→ **Records provided**
-- ==== Sys2Proof/Tests/Slice0.lean ====
section
/-! SUPPORT. Small tests: ill-formed commands, values that the specification works out, and for every statement a state and operands that meet its hypotheses, clause by clause. -/

namespace Sys2Proof.Tests

open Sys2Proof Sys2Proof.Machine

set_option Elab.async false

/-! ## A small state -/

/-- Slot 0 of stable 0 at site 0. -/
def wR : CtxRef := ⟨0, 0, 0⟩

/-- A context descriptor with four tiles and eight pending pages. -/
def wD : CtxDesc :=
  { job := 0, hall := 0, stable := 0, pinned := false, nopre := false, nacc := 4, entry := 0x10000, fentry := 0x10000, arg := 0, pendBase := 0x24000, pendPages := 2, saveBase := 0x30000, savePages := 4, ranges := [(0, 1, false)], acclive := 0, cycles := 1000, umax := 0, fclk := 0, mode := 0, pers := 0 }

/-- A running partition that owns stable 0, with an execute window and a data window. -/
def wP : Part :=
  { state := 2, stables := 1, wins := [⟨0x10000, 1, true, false, true, false⟩, ⟨0x20000, 16, true, true, false, false⟩, ⟨0x4000000000, 1, true, true, false, false⟩], ctxs := [wD], jobs := [⟨0, 1, 0, 0, 1, 0, false⟩] }

/-- A tensor descriptor of dense rows, untagged, in no shard map. -/
def wT (base fmt esz : Nat) (dims : List Nat) : BitVec 256 :=
  let st := (dims.scanl (· * ·) esz).tail
  BitVec.ofNat 256 (base + fmt * 2 ^ 48 + dims.length * 2 ^ 53 + 2 ^ 56 + 63 * 2 ^ 58 + leNat [] + (dims.zipIdx.map fun q => (q.1 - 1) * 2 ^ (64 + 16 * q.2)).sum
    + ((st.take (dims.length - 1)).zipIdx.map fun q => q.1 * 2 ^ (160 + 18 * q.2)).sum)

/-- A running context: S1 to S8 hold addresses and small numbers, TD1 to TD4 FP32 tensors of shape 2 by 2, TD5 one of shape 2. -/
def wX : Ctx :=
  { state := 2, ia := 0x10000, s := [(1, 0x20000), (2, 5), (3, 0x10008), (4, 0x800000000000), (5, 0x4000000000)], tiles := [0, 1, 2, 3],
    td := [(1, wT 0x800000000000 0x0B 4 [2, 2]), (2, wT 0x800000001000 0x0B 4 [2, 2]), (3, wT 0x800000002000 0x0B 4 [2, 2]), (4, wT 0x800000003000 0x0B 4 [2, 2]), (5, wT 0x800000004000 0x0B 4 [2])] }

/-- The block that holds that context. -/
def wC (x : Ctx := wX) (p : Part := wP) : Chip := { core := { slots := [(0, x)], on := [0] }, parts := [(0, p)], site := { hallmap := [(0, 0)] } }

/-- Instruction words: NEXT, then D, A, B and C of the body with its low 20 bits. -/
def wE (next d a b c : Nat) (low : Nat := 0) (x0 : W64 := 0) (x1 : W64 := 0) : Enc :=
  { next := BitVec.ofNat 2 next, body := BitVec.ofNat 40 (d * 2 ^ 35 + a * 2 ^ 30 + b * 2 ^ 25 + c * 2 ^ 20 + low), x0 := x0, x1 := x1 }

/-- A condition among the hypotheses. -/
def ask (b : Bool) : Ex Unit := if b then pure () else raise 0

/-- The instruction runs, and the further hypotheses hold of the block in which its own effect begins. -/
def runs (c : Chip) (d : IDesc) (e : Enc) (h : Ex Unit) : Bool :=
  c.issues 0 && match prologue 0 d e (c.fetching wR) with
    | .ok (true, c1) => (match h c1 with
      | .ok _ => true
      | .error _ => false)
    | _ => false

/-- What `runs` says: the instruction runs, and the hypotheses can all be met. -/
theorem runs_sound {c : Chip} {d : IDesc} {e : Enc} {h : Ex Unit} (t : runs c d e h = true) : ∃ c1 c2, Runs c wR d e c1 ∧ h c1 = .ok ((), c2) := by
  unfold runs at t
  rw [Bool.and_eq_true] at t
  obtain ⟨hi, t⟩ := t
  split at t
  · next c1 hp =>
    split at t
    · next u hh => exact ⟨c1, u.2, ⟨hi, hp⟩, hh⟩
    · cases t
  · cases t

/-- The same on island A. -/
def iruns (c : Chip) (d : IDesc) (e : Enc) (h : IEx Unit) : Bool :=
  c.islIssues .A && match iprologue .A d e c with
    | .ok (true, c1) => (match h c1 with
      | .ok _ => true
      | .error _ => false)
    | _ => false

/-- A condition among the hypotheses of an island's instruction. -/
def iask (b : Bool) : IEx Unit := ineed b 0

/-- A block in which island A has started. -/
def wI : Chip := { islA := { up := true, ia := 0x28000, file := { s := [(1, 0x30000), (2, 5), (3, 0x28010)] } } }

/-- Every clause of a list holds. -/
def every (l : List Bool) : Bool := l.all id

/-- A state with that block and no waiting command. -/
def wS (c : Chip) : State := { toChip := c }

/-! ## Ill-formed commands -/

/-- A well-formed CAN frame's parts. -/
def wCan (fdf xlf : Bool) (n : Nat) : CanFrame := { id := 5, fdf := fdf, xlf := xlf, data := List.replicate n 0 }
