-- ==== Sys2Proof/Word.lean ====
section
/-! DEFINITION. The widths of 00_scope.md R6: registers are 32 bits wide, a character code and an entropy byte are
8 bits wide, a rank is 5 bits wide. Every value is unsigned (R8). -/

namespace Sys2Proof

/-- A register of the window, and a command word (R6, R100). -/
abbrev Word := BitVec 32

/-- A character code or a byte of entropy (R13, R14). -/
abbrev Byte := BitVec 8

/-- The numeric value a symbol stands for (R15 "Rank"). -/
abbrev Rank := BitVec 5

end Sys2Proof
end

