-- ==== Sys2Proof/Machine/State.lean ====
section
/-! DEFINITION. The machine's state as plain data: the register file of 10_state.md R33 and R48, which is all the block
holds (R47), and beside it what the agents outside the block are about to do (log 1, log 2, log 5). -/

namespace Sys2Proof.Machine

/-- The 29 named registers of 10_state.md R33. -/
inductive Reg
  | cmd
  | status
  | tsInLo
  | tsInHi
  | entCtrl
  | entIn (k : Fin 3)
  | strCtrl
  | strIn (k : Fin 7)
  | tsOutLo
  | tsOutHi
  | entOut (k : Fin 3)
  | strOut (k : Fin 7)
  | symOut
deriving DecidableEq, Repr, Fintype

/-- The register file (10_state.md R48): 13 names, of which ENT_IN, STR_IN, ENT_OUT and STR_OUT are numbered groups
of 3, 7, 3 and 7 registers. -/
structure RegFile where
  cmd : Word
  status : Word
  tsInLo : Word
  tsInHi : Word
  entCtrl : Word
  entIn : Vector Word 3
  strCtrl : Word
  strIn : Vector Word 7
  tsOutLo : Word
  tsOutHi : Word
  entOut : Vector Word 3
  strOut : Vector Word 7
  symOut : Word
deriving DecidableEq, Repr

/-- The reset value of every register is 0x00000000 (10_state.md R49, 70_reset_and_hazards.md R280). -/
def RegFile.reset : RegFile where
  cmd := 0
  status := 0
  tsInLo := 0
  tsInHi := 0
  entCtrl := 0
  entIn := Vector.replicate 3 0
  strCtrl := 0
  strIn := Vector.replicate 7 0
  tsOutLo := 0
  tsOutHi := 0
  entOut := Vector.replicate 3 0
  strOut := Vector.replicate 7 0
  symOut := 0

/-- The answers of the two collaborators to one RANDOM, clock first (43_facade.md R203). -/
structure Draw where
  clock : BitVec 64
  entropy : EntropyAnswer
deriving DecidableEq, Repr

/-- What the agents outside the block do next. `read` and `write` are host accesses at an offset with a width in bits
(20_memory.md R71, R72). `copy` and `branch` are the two forms of the host's notation in which what the host does next
depends on a value it reads (30_encoding.md R105 `if`, R106 `cp`): a branch is followed by `nThen` actions of its first
group and `nElse` of its second. `halt` ends the host's program (R105). `assertReset` is the reset input
(70_reset_and_hazards.md R280). -/
inductive HostAction
  | read (off width : Nat)
  | write (off width : Nat) (v : Word)
  | copy (dst src : Reg)
  | branch (r : Reg) (mask value : Word) (nThen nElse : Nat)
  | halt
  | assertReset
deriving DecidableEq, Repr

/-- The state. `regs` is the block's whole state (10_state.md R47). The other fields are the model's own: what the host
will do next, oldest first (R46 "any sequencing of commands is host state"; log 1), the values its reads have returned,
oldest first (70_reset_and_hazards.md R285; log 5), the answers the collaborators have ready, oldest first, and the
number of draws taken (log 2). -/
structure State where
  regs : RegFile
  host : List HostAction
  reads : List Word
  draws : List Draw
  drawCount : Nat
deriving DecidableEq, Repr

/-- The machine right after reset: every register 0 (10_state.md R49). The model's own fields start empty (log 9). -/
def State.reset : State where
  regs := RegFile.reset
  host := []
  reads := []
  draws := []
  drawCount := 0

/-- Why the machine stops. -/
inductive Fault
  /-- Raised by a host access that the window does not admit, with the access's offset and its width in bits
  (20_memory.md R72, 60_exceptions.md R256). Safe: the block is unchanged and the model says nothing further, where a
  host may go on after its bus error (log 4). -/
  | hostAccessFault (off width : Nat)
deriving DecidableEq, Repr

/-- Why an instruction has no meaning. -/
inductive Refusal
  /-- Raised by an arm of `exec` for a command that has no meaning yet. Safe: nothing is said of it. No arm raises it:
  every command of the table has its meaning. -/
  | notModelled (mnemonic : String)
deriving DecidableEq, Repr

end Sys2Proof.Machine
end

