-- ==== Sys2Proof/Machine/Alphabet.lean ====
section
/-! DEFINITION. The symbol alphabet: ENC_TABLE and DEC_TABLE (10_state.md R31, R32; 40_alphabet.md R130 to R132), the
functions `sym`, `rank_of` and `fold` (R136), and the two lookup commands ENCSYM (R134) and DECSYM (R135). The tables
are constants: nothing in State holds them. -/

namespace Sys2Proof.Machine

/-- ENC_TABLE (40_alphabet.md R130): the codes of `0123456789ABCDEFGHJKMNPQRSTVWXYZ`. -/
def encTable : List Byte :=
  [0x30, 0x31, 0x32, 0x33, 0x34, 0x35, 0x36, 0x37, 0x38, 0x39] ++
  [0x41, 0x42, 0x43, 0x44, 0x45, 0x46, 0x47, 0x48, 0x4A, 0x4B, 0x4D] ++
  [0x4E, 0x50, 0x51, 0x52, 0x53, 0x54, 0x56, 0x57, 0x58, 0x59, 0x5A]

/-- `sym(r) = ENC_TABLE[r]` (R136). The table has an entry for each of the 32 ranks. -/
def sym (r : Rank) : Byte := encTable.getD r.toNat 0

/-- The code is that of an uppercase letter, 0x41..0x5A (R131). -/
def isUpper (c : Byte) : Bool := decide (0x41 ≤ c.toNat) && decide (c.toNat ≤ 0x5A)

/-- `c` stands for the rank `r`: it is the symbol itself, or the lowercase form of a letter symbol (R131). -/
def standsFor (c : Byte) (r : Rank) : Bool := c == sym r || (isUpper (sym r) && c == sym r + 0x20)

/-- `rank_of(c) = DEC_TABLE[c]` (R131, R136). No alias is applied (R132). -/
def rankOf (c : Byte) : Option Rank := (List.ofFn fun r : Fin 32 => BitVec.ofFin r).find? (standsFor c)

/-- The rank of a character that has one. The commands ask it only of a string that has passed `Validate`
(41_packer.md R155 "never none here"; log 7). -/
def rankOfValid (c : Byte) : Rank := (rankOf c).getD 0

/-- `fold(c)`, defined only for a mapped character (R136; log 7). -/
def fold (c : Byte) : Byte := sym (rankOfValid c)

/-- ENCSYM (R134): the symbol of a rank, or OUT_OF_RANGE for a rank above 31. -/
def execEncsym (rank : Nat) (s : State) : Host.Outcome State Fault Refusal :=
  .next (if 31 < rank then raise .outOfRange s
    else succeed (s.set .symOut ((sym (BitVec.ofNat 5 rank)).setWidth 32)))

/-- DECSYM (R135): the rank of a character code, or ILLEGAL_SYMBOL for an unmapped one. -/
def execDecsym (char : Byte) (s : State) : Host.Outcome State Fault Refusal :=
  .next (match rankOf char with
    | none => raise .illegalSymbol s
    | some r => succeed (s.set .symOut (r.setWidth 32)))

end Sys2Proof.Machine
end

→ **Action item**
Reply with one number only: how many lines of the listing hold "copy"?

→ **Your solution**
2